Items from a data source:
-- ==== Sys2Proof/Machine/Core.lean ====
section
/-! DEFINITION. The machine as the host runs it. -/

noncomputable def Sys2Proof.core : Host.Core :=
  { State := Sys2Proof.Machine.State, Fault := Sys2Proof.Machine.Fault, Refusal := Sys2Proof.Machine.Refusal,
    step := Sys2Proof.Machine.step, reset := Sys2Proof.Machine.State.reset }
end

» **PROMPT**:
Print out all the entries above exactly.

» **FINISHED EXERCISE**:
-- ==== Sys2Proof/Machine/Core.lean ====
section
/-! DEFINITION. The machine as the host runs it. -/

noncomputable def Sys2Proof.core : Host.Core :=
  { State := Sys2Proof.Machine.State, Fault := Sys2Proof.Machine.Fault, Refusal := Sys2Proof.Machine.Refusal,
    step := Sys2Proof.Machine.step, reset := Sys2Proof.Machine.State.reset }
end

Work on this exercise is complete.